(Saved data entries)
=== Begin Enclosure ===

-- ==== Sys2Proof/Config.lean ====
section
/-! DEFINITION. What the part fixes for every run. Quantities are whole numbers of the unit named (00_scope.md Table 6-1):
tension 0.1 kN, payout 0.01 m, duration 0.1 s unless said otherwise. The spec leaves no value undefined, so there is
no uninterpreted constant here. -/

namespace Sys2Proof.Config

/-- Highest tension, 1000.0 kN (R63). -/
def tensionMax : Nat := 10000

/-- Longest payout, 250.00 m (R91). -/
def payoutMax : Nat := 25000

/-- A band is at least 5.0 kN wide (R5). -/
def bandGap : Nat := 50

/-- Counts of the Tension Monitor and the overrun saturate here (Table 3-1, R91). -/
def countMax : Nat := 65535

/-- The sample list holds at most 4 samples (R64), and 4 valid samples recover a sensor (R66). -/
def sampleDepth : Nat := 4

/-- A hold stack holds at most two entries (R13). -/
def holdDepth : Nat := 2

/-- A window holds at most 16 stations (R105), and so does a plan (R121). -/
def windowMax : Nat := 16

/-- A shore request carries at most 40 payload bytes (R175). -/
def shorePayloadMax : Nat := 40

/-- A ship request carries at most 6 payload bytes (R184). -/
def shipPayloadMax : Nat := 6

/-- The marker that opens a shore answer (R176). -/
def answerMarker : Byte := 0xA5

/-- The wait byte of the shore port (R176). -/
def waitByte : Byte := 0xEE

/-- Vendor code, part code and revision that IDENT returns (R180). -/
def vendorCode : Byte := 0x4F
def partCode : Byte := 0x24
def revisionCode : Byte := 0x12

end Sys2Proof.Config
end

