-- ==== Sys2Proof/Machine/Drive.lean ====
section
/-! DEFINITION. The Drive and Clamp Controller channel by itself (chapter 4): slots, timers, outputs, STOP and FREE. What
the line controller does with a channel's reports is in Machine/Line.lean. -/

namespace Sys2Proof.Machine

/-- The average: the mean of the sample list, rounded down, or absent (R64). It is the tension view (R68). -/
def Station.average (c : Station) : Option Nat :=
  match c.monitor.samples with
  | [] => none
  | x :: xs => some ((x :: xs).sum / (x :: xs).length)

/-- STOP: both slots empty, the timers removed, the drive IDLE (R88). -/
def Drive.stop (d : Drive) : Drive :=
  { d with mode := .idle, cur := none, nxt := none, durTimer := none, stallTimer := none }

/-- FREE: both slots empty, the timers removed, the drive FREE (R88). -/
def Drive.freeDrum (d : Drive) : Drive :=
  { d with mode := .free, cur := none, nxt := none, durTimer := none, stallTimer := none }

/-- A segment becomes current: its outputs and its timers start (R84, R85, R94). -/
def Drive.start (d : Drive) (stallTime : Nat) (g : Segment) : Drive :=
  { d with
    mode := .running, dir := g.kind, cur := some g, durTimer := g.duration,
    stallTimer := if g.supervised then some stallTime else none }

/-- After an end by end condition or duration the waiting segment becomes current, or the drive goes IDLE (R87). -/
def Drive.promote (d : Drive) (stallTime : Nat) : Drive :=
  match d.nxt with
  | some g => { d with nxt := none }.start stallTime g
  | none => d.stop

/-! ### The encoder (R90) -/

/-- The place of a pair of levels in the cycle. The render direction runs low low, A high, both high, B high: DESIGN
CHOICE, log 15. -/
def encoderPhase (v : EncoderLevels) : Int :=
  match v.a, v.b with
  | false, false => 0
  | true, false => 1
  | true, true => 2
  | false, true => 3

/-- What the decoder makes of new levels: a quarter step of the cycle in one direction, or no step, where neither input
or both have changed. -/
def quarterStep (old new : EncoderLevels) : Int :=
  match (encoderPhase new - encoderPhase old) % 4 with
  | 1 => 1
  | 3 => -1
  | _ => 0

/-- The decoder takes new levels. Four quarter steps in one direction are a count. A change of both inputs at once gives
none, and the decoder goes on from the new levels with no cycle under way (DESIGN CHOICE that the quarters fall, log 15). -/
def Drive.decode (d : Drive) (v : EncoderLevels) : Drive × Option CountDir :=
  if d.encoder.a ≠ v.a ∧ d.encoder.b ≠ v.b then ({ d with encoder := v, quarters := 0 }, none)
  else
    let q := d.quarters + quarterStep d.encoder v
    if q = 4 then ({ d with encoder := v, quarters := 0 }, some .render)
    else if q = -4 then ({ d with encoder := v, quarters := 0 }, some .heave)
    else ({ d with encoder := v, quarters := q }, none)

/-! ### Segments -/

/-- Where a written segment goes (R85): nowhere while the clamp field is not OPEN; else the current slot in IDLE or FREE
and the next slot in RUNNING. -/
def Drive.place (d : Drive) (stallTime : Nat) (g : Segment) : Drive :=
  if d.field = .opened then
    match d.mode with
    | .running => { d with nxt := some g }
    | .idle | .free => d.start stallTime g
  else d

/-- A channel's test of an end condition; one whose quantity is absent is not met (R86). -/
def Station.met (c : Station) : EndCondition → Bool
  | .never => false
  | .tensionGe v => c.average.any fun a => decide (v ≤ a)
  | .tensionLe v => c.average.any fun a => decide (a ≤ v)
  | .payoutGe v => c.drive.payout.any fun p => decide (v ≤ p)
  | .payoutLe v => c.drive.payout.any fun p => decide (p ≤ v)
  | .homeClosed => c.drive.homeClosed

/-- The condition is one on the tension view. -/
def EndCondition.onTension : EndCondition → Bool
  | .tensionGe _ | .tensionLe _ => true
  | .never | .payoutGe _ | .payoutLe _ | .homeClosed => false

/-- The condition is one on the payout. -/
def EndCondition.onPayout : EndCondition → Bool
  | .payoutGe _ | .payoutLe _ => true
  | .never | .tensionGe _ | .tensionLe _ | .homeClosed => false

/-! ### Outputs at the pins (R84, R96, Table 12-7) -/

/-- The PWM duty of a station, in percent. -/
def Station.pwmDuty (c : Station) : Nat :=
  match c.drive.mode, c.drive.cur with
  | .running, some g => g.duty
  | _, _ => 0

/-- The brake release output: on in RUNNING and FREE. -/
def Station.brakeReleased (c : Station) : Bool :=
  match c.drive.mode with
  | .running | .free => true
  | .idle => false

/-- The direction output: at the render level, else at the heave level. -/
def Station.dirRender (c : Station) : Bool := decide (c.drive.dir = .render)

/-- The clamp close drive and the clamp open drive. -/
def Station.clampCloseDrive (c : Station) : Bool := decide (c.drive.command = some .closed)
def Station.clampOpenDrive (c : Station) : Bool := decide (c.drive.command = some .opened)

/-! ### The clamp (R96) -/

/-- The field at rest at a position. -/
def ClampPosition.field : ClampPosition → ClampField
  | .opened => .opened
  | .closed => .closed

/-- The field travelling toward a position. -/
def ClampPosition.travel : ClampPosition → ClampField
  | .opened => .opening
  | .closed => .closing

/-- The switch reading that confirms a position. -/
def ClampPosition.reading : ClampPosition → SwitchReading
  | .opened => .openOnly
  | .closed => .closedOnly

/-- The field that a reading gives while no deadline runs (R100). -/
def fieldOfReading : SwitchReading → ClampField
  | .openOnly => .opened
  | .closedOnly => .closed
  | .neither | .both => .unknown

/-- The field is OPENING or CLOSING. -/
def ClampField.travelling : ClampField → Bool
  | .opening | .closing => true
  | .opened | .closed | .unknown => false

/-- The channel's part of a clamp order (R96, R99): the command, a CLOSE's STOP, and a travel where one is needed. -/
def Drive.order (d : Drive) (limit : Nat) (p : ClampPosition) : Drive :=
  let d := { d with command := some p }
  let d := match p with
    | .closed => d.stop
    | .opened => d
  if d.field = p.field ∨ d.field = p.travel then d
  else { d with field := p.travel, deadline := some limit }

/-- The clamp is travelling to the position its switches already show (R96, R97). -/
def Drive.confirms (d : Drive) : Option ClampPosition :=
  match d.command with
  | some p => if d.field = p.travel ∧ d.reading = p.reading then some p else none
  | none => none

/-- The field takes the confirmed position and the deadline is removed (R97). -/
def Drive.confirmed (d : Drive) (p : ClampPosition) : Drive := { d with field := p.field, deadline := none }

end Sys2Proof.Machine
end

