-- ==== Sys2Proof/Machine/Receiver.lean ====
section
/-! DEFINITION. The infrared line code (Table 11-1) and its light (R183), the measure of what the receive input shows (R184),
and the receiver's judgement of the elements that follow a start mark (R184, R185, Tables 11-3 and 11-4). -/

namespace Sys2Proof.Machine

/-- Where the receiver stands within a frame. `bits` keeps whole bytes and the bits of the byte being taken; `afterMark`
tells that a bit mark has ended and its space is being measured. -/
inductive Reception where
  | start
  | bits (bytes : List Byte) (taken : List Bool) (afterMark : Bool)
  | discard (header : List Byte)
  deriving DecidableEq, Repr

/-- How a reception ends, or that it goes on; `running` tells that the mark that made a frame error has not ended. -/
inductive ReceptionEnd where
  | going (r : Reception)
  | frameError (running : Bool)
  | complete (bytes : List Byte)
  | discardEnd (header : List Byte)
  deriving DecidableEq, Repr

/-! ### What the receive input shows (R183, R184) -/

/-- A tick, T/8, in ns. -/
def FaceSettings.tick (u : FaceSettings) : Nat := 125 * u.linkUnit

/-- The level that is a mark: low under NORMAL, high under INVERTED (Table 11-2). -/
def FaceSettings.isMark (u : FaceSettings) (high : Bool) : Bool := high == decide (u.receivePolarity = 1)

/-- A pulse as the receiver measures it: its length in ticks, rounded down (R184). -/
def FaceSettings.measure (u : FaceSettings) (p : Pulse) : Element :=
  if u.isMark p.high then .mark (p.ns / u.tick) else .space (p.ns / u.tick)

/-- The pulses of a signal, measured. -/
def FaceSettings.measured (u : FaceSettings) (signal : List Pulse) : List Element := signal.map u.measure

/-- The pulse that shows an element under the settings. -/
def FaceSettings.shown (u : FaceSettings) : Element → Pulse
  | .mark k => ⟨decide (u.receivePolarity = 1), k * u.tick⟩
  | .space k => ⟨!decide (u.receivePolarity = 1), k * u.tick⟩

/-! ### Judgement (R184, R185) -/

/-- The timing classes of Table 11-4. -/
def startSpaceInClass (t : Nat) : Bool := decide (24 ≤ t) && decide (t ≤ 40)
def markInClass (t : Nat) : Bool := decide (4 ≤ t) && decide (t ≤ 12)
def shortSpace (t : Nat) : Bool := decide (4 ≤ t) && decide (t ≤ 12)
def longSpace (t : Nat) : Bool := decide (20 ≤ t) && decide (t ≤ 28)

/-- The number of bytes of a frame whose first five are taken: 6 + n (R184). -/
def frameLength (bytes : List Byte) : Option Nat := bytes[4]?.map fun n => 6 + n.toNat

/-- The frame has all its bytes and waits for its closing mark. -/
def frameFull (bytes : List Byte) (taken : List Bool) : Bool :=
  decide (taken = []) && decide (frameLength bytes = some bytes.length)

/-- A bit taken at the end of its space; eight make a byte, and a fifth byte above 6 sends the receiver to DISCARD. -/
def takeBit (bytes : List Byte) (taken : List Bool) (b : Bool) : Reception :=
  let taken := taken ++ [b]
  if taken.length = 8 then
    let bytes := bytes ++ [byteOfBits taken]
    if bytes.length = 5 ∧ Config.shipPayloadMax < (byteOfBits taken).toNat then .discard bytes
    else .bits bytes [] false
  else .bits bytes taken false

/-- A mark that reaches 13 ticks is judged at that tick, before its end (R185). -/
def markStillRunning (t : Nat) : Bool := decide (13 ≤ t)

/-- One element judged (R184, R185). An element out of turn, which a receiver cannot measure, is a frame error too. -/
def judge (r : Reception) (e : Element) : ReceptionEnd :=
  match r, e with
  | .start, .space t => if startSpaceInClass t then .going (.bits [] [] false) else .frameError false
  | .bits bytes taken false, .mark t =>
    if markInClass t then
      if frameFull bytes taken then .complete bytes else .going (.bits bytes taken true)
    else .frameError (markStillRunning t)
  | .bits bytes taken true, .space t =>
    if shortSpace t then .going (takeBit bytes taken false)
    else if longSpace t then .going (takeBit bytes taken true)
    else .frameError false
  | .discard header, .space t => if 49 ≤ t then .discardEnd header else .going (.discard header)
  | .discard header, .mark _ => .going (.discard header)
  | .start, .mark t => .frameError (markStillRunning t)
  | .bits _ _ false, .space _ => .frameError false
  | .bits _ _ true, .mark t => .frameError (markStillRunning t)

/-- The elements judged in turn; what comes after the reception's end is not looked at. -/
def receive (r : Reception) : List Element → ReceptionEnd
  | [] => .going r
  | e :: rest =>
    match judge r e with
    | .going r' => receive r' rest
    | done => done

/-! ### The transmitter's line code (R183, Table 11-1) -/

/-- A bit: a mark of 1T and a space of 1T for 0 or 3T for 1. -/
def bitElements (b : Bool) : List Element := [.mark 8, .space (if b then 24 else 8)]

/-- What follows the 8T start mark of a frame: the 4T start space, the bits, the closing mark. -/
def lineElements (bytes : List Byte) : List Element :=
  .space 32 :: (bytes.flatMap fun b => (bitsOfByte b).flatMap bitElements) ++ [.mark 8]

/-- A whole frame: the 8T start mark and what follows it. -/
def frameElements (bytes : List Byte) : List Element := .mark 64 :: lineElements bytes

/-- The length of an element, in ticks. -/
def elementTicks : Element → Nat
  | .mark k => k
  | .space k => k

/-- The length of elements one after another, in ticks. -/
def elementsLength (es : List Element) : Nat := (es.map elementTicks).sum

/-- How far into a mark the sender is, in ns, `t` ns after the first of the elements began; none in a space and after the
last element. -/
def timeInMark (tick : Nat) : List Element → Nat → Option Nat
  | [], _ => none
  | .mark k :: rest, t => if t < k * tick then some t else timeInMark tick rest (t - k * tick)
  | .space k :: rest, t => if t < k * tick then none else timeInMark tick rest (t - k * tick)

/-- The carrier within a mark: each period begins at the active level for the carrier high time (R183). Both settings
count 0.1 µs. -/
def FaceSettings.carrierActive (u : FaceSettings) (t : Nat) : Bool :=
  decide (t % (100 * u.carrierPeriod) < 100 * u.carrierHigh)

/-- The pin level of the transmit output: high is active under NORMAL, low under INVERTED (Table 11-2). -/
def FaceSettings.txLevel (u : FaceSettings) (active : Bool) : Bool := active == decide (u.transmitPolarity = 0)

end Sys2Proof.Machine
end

=== End Enclosure ===

ACTION ITEM: Check each line in the records above for the word "render". Return those that have it.

YOUR SOLUTION:
/-- The place of a pair of levels in the cycle. The render direction runs low low, A high, both high, B high: DESIGN
    if q = 4 then ({ d with encoder := v, quarters := 0 }, some .render)
/-- The direction output: at the render level, else at the heave level. -/
def Station.dirRender (c : Station) : Bool := decide (c.drive.dir = .render)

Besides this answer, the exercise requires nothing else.